WHAT IS EXPECTED - Take the data below and extract the lines from the one with "10, 11, 12].map" to the one with "## Records -/", inclusive, exactly as written.

SOURCE MATERIAL -

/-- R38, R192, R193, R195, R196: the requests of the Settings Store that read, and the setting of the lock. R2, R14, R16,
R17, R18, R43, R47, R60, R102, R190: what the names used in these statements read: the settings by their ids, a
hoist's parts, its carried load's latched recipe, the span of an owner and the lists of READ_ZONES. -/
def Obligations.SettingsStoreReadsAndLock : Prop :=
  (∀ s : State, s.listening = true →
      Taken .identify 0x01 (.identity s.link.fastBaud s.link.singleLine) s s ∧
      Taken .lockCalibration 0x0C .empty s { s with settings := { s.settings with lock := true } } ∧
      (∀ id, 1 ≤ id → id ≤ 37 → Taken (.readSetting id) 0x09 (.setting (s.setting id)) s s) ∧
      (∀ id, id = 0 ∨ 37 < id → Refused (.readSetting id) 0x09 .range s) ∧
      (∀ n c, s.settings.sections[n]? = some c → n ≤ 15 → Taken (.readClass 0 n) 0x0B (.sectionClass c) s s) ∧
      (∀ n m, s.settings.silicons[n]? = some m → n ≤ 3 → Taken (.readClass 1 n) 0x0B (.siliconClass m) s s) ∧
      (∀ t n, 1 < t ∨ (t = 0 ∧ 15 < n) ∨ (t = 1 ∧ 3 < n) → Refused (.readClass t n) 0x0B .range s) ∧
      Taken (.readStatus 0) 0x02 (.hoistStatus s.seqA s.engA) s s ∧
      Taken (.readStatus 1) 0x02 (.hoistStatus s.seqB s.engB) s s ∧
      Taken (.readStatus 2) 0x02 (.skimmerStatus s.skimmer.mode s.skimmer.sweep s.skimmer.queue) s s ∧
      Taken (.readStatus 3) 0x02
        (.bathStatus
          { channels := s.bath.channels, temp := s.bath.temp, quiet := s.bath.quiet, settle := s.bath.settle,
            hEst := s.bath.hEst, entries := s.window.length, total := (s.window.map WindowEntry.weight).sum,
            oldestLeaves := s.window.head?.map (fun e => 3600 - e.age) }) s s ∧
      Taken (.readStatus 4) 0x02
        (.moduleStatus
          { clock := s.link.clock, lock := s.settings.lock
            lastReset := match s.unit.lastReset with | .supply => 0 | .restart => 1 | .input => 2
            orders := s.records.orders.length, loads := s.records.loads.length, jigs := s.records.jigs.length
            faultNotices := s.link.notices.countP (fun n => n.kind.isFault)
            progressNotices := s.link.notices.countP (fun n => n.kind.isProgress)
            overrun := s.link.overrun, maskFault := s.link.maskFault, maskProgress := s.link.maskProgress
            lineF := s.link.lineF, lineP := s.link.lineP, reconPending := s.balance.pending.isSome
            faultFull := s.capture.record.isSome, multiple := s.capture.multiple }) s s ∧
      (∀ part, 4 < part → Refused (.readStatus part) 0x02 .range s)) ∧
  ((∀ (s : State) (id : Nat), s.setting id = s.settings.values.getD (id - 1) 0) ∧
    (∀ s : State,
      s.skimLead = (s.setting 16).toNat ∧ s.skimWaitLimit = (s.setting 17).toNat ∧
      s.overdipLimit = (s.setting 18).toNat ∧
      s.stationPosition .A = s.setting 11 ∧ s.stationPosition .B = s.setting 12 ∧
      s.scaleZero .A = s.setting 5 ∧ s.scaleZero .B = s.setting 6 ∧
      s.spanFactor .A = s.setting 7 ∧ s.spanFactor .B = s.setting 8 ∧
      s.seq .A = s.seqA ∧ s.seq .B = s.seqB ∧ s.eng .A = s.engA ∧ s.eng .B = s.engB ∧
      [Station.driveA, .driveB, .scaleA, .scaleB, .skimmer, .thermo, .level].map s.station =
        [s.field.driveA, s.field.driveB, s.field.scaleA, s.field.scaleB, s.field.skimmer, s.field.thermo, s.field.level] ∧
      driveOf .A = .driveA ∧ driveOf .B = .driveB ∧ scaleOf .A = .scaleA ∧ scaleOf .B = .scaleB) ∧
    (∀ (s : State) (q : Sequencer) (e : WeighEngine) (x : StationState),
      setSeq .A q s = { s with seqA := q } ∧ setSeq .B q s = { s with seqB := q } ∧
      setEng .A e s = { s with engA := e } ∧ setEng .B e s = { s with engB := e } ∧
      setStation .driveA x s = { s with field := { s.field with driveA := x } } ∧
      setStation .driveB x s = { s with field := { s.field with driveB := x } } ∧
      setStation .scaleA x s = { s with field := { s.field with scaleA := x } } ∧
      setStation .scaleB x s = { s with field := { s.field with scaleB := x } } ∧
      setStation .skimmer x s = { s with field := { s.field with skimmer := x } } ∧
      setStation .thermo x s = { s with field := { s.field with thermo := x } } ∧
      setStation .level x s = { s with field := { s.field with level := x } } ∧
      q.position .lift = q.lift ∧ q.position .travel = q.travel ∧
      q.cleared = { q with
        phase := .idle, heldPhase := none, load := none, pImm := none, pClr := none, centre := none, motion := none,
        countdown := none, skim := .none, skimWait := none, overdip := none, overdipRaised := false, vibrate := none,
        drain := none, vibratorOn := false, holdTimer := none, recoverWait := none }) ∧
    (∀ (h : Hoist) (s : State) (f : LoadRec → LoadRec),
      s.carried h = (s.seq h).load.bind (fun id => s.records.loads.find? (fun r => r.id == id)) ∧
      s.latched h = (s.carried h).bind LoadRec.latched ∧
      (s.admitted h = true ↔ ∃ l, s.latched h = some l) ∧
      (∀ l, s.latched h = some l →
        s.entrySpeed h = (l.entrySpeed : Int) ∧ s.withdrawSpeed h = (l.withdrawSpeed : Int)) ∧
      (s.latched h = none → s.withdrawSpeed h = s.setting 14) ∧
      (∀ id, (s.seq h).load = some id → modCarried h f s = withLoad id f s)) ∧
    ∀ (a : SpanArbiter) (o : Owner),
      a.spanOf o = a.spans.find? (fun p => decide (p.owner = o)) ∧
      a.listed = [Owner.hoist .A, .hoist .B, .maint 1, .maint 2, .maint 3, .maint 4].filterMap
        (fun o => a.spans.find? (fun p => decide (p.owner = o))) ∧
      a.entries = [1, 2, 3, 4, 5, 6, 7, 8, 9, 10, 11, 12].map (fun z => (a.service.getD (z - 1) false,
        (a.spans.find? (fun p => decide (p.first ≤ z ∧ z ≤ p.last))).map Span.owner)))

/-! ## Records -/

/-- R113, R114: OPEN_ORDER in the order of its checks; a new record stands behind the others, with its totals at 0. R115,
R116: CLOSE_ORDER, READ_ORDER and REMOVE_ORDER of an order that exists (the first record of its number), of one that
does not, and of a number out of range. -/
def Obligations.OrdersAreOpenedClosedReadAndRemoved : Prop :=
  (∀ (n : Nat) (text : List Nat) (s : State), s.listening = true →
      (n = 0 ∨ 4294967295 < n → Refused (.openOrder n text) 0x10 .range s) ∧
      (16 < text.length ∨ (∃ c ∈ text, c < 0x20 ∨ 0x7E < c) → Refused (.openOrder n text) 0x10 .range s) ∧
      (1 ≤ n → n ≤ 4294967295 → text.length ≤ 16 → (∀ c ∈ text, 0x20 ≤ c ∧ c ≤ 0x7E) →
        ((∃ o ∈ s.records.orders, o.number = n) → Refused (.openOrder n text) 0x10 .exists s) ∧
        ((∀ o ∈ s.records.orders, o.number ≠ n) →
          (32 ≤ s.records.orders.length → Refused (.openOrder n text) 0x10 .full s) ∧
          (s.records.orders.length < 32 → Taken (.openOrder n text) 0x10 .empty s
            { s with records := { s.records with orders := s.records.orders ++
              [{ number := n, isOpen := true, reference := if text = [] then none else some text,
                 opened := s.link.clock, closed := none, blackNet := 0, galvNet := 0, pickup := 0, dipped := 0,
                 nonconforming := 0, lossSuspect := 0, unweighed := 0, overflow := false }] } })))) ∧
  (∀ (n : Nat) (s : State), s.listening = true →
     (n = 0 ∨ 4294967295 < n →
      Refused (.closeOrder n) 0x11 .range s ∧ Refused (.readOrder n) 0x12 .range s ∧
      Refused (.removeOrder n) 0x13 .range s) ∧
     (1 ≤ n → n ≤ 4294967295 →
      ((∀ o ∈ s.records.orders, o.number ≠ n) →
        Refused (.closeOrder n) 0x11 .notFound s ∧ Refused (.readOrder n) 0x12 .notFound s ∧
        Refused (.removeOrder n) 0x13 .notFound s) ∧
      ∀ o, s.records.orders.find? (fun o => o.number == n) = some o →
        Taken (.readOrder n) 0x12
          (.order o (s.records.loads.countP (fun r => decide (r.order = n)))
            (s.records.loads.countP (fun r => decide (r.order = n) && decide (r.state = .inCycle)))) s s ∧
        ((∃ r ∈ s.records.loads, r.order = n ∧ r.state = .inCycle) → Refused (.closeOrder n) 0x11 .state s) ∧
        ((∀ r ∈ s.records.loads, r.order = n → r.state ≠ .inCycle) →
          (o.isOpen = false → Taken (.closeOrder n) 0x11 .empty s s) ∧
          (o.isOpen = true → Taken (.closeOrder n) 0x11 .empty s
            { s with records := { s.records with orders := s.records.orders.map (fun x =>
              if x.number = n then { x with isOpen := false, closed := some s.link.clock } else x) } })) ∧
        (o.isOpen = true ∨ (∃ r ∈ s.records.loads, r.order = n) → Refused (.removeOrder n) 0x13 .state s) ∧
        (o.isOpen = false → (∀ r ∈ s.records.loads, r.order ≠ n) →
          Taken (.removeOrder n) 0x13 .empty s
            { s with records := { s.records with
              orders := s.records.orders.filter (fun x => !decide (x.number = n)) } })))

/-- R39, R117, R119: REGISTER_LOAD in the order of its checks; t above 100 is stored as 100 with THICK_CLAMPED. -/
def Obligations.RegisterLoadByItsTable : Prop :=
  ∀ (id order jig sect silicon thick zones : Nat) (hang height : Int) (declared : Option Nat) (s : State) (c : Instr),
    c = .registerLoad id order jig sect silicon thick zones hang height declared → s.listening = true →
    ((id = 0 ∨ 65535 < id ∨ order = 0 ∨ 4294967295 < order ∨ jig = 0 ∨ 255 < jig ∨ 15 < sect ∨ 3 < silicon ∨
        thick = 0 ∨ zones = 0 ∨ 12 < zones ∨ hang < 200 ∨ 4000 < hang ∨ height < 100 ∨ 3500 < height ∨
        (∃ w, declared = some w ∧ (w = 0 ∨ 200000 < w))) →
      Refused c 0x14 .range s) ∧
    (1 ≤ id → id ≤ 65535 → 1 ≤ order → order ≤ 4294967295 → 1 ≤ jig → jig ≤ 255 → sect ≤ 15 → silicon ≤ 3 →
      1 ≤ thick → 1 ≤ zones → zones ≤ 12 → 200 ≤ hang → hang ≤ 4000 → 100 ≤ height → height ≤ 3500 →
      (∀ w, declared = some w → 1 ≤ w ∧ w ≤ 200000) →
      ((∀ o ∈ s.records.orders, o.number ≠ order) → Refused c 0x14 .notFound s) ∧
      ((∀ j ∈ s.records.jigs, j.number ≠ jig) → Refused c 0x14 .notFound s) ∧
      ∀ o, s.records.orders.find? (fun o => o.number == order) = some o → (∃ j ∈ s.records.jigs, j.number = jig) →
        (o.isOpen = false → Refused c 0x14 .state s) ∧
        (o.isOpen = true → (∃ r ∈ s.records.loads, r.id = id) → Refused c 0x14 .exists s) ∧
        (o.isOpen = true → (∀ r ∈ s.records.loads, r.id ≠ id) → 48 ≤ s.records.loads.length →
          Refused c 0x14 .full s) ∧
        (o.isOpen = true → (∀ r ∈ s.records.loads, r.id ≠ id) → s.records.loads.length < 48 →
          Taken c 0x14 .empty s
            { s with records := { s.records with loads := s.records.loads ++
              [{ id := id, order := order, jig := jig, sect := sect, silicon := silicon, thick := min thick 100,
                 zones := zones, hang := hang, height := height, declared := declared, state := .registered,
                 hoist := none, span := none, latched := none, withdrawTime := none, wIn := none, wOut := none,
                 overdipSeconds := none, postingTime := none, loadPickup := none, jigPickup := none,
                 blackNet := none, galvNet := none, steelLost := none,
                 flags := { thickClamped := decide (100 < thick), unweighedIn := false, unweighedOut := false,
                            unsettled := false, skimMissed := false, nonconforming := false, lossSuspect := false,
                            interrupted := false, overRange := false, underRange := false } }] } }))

TASK SOLUTION -
      a.entries = [1, 2, 3, 4, 5, 6, 7, 8, 9, 10, 11, 12].map (fun z => (a.service.getD (z - 1) false,
        (a.spans.find? (fun p => decide (p.first ≤ z ∧ z ≤ p.last))).map Span.owner)))

/-! ## Records -/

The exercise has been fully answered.